WHAT YOU NEED TO DO> The records follow. Count the lines holding "else" and give only the number.

(RECORDS SUPPLIED begins)

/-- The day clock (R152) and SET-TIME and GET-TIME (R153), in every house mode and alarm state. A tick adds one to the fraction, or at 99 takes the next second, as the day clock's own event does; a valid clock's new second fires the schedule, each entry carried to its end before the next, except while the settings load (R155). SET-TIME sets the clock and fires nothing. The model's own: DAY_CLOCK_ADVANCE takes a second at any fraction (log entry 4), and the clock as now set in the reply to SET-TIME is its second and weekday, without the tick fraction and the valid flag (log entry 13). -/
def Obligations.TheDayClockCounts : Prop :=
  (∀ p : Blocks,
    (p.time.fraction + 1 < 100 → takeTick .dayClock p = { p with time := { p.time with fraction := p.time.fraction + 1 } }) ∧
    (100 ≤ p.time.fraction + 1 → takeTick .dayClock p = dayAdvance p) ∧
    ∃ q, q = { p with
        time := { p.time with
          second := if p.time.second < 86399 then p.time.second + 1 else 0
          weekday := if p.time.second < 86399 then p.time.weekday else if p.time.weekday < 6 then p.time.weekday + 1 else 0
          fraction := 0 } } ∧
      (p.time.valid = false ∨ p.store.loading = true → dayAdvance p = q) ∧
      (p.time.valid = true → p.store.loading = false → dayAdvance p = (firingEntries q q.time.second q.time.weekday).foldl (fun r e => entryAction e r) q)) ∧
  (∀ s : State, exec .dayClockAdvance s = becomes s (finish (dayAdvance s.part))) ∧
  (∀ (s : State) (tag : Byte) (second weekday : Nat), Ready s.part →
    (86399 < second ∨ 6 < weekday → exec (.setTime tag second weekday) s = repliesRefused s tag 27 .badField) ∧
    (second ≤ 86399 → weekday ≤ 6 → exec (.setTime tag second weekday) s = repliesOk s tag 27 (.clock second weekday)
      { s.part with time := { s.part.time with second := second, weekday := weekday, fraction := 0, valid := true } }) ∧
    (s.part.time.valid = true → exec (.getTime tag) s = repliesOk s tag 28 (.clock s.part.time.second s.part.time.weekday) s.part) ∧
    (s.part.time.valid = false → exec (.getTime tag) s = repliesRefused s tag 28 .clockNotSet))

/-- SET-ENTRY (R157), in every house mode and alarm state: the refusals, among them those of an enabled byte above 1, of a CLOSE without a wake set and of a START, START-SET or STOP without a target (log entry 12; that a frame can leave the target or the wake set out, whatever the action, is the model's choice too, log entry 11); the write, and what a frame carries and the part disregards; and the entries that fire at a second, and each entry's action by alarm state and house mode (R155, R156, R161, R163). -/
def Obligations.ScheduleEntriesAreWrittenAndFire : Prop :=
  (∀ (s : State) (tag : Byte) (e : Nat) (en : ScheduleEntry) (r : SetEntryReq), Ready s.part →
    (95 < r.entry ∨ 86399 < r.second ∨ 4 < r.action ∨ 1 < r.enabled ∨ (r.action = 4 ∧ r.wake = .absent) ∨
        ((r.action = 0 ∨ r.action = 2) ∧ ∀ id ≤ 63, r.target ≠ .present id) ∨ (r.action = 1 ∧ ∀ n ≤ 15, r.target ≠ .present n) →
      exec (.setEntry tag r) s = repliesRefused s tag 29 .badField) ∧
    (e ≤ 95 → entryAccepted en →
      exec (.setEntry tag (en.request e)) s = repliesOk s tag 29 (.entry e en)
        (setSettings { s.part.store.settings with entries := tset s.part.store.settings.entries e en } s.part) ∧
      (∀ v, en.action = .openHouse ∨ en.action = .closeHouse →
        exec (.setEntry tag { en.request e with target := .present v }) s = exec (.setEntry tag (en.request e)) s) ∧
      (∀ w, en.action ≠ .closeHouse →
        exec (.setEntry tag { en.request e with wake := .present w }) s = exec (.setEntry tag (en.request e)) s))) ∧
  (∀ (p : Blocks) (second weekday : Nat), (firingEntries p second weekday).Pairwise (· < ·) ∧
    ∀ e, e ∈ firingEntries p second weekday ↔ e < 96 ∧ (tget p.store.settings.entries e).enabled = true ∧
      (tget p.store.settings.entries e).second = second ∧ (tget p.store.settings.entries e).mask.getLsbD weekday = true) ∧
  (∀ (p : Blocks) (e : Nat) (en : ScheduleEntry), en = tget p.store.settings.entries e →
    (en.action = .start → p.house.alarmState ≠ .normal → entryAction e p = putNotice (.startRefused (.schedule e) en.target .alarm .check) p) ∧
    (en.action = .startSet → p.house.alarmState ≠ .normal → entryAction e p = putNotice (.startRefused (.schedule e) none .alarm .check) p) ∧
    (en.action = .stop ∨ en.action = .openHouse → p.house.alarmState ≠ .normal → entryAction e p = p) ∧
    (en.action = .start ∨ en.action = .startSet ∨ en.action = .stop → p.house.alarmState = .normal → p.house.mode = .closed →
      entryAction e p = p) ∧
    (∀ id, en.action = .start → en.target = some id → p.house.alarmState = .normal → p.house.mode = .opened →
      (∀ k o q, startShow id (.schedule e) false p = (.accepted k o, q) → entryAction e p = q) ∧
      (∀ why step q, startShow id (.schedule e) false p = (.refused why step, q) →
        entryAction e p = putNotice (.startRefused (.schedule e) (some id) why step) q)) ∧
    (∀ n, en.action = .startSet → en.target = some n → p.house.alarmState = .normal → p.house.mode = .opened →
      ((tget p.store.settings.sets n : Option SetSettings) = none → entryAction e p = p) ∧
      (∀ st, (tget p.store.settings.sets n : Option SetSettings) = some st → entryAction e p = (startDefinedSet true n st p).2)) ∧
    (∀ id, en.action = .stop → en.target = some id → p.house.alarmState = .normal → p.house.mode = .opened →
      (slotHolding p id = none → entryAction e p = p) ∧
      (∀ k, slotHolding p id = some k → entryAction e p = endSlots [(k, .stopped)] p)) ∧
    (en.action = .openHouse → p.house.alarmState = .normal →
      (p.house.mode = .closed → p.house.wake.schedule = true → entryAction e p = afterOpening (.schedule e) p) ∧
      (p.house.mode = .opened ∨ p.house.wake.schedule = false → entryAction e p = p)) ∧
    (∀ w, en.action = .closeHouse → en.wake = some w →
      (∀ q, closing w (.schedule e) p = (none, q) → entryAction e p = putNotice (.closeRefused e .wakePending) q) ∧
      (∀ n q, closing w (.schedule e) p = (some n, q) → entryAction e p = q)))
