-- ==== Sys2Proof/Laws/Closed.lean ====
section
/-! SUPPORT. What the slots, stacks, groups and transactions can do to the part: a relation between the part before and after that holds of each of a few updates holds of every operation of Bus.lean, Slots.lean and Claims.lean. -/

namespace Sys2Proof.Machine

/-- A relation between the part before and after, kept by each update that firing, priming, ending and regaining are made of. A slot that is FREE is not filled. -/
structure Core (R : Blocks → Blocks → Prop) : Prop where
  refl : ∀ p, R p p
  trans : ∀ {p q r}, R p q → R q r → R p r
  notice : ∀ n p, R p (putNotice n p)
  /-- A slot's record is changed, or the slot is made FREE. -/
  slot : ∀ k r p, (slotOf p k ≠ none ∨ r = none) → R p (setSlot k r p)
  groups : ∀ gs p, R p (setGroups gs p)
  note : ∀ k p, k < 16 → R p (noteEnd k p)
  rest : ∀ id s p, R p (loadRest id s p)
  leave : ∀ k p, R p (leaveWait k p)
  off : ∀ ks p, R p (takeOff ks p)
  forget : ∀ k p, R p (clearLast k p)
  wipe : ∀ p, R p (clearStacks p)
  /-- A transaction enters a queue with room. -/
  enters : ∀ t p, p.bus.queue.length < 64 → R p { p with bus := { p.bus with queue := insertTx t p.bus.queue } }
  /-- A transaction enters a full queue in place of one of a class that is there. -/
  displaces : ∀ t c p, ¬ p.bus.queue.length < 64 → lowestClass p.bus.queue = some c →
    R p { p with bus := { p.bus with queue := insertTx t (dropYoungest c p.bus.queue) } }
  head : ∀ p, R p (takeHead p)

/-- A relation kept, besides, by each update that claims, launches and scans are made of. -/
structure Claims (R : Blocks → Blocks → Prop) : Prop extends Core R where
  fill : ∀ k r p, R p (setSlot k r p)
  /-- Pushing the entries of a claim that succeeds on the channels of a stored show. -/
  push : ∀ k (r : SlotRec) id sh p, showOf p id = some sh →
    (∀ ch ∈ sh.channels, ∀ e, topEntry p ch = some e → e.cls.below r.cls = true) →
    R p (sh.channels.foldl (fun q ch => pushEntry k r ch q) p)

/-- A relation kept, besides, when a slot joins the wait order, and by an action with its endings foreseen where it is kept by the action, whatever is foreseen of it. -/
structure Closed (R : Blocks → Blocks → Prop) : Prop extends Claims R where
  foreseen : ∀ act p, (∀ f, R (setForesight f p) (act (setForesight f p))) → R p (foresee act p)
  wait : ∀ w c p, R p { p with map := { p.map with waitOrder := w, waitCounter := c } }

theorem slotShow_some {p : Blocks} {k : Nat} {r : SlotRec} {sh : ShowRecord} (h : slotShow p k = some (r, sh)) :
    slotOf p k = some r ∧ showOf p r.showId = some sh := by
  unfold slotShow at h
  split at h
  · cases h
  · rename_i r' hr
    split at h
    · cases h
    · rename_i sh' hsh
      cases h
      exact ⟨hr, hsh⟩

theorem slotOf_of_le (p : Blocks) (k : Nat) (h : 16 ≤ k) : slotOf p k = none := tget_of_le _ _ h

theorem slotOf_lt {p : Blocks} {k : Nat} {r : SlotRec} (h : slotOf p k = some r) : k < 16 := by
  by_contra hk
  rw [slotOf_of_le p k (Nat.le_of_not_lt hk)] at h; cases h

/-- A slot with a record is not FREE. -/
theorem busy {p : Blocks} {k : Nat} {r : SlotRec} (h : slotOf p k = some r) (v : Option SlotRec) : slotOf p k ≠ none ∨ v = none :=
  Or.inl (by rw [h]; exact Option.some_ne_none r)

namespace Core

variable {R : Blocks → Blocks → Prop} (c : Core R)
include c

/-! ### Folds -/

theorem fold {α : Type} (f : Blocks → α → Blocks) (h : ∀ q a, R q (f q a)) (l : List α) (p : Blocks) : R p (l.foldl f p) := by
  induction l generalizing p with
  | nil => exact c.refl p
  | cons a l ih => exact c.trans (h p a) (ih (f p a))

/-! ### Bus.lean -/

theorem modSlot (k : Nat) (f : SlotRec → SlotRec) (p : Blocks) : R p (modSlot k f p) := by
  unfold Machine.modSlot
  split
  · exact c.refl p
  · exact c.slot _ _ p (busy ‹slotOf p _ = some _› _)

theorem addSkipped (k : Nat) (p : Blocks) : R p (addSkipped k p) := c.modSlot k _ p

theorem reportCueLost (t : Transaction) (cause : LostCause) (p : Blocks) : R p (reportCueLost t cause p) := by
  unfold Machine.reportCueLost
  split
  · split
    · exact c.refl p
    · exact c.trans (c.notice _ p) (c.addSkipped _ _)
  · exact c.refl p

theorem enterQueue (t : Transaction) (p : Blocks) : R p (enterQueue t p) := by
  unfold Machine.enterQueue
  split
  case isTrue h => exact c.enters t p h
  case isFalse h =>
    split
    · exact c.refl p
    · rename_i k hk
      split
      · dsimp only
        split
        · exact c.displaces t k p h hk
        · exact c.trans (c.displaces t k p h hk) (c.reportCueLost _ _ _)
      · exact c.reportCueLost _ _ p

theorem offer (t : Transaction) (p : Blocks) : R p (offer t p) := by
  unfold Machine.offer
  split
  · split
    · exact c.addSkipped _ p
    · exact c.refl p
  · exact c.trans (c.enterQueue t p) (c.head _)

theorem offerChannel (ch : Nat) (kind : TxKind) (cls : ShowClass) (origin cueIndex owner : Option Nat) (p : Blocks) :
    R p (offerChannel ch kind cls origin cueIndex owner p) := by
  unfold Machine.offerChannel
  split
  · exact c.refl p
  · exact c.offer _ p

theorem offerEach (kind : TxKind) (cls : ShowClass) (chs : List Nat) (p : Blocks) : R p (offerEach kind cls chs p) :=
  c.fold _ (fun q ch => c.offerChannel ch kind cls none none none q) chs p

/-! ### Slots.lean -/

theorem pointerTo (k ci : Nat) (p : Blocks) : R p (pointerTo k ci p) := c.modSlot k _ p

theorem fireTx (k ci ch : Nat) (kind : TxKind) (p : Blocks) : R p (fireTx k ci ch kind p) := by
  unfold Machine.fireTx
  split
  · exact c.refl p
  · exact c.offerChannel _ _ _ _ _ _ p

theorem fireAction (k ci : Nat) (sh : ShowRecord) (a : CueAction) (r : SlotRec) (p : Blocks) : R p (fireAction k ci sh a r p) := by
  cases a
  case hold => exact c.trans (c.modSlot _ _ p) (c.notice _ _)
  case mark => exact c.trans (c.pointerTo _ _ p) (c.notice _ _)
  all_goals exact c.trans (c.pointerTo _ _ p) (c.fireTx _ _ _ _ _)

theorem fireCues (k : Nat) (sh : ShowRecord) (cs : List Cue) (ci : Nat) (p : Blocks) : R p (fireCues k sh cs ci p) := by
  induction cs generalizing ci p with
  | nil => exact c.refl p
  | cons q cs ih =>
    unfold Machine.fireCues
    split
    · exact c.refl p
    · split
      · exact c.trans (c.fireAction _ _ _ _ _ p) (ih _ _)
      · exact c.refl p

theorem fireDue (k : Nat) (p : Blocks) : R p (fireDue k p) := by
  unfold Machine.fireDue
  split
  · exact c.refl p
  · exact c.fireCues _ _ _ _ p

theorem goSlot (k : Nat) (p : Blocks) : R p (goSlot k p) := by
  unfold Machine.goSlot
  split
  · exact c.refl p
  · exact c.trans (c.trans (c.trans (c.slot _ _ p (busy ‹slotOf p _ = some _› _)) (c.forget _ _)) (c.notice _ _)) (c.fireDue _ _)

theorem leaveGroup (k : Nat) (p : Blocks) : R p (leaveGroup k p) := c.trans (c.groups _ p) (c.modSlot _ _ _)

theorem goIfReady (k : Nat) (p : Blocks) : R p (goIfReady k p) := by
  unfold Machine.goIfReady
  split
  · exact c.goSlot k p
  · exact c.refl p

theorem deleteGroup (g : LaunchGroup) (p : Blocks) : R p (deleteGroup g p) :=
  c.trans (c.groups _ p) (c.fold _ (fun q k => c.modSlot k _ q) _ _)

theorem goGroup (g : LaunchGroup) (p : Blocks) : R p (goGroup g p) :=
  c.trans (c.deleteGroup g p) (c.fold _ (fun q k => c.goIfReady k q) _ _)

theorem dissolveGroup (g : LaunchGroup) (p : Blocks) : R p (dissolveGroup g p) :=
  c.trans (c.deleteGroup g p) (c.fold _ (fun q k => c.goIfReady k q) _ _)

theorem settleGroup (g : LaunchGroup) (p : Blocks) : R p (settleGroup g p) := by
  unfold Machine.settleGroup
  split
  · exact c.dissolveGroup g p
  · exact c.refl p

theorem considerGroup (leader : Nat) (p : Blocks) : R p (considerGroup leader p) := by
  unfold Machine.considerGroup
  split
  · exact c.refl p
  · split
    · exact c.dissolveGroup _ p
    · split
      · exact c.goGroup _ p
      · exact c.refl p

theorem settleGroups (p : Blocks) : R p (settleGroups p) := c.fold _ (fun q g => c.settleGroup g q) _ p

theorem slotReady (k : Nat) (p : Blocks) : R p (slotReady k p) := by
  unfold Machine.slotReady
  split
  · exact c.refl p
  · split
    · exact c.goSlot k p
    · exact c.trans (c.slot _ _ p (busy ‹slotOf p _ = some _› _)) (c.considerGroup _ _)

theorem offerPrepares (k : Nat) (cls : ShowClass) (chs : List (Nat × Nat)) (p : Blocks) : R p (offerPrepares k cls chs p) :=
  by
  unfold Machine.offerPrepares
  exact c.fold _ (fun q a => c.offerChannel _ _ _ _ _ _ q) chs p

(RECORDS SUPPLIED ends)

RESPONSE TO THE EXERCISE> 2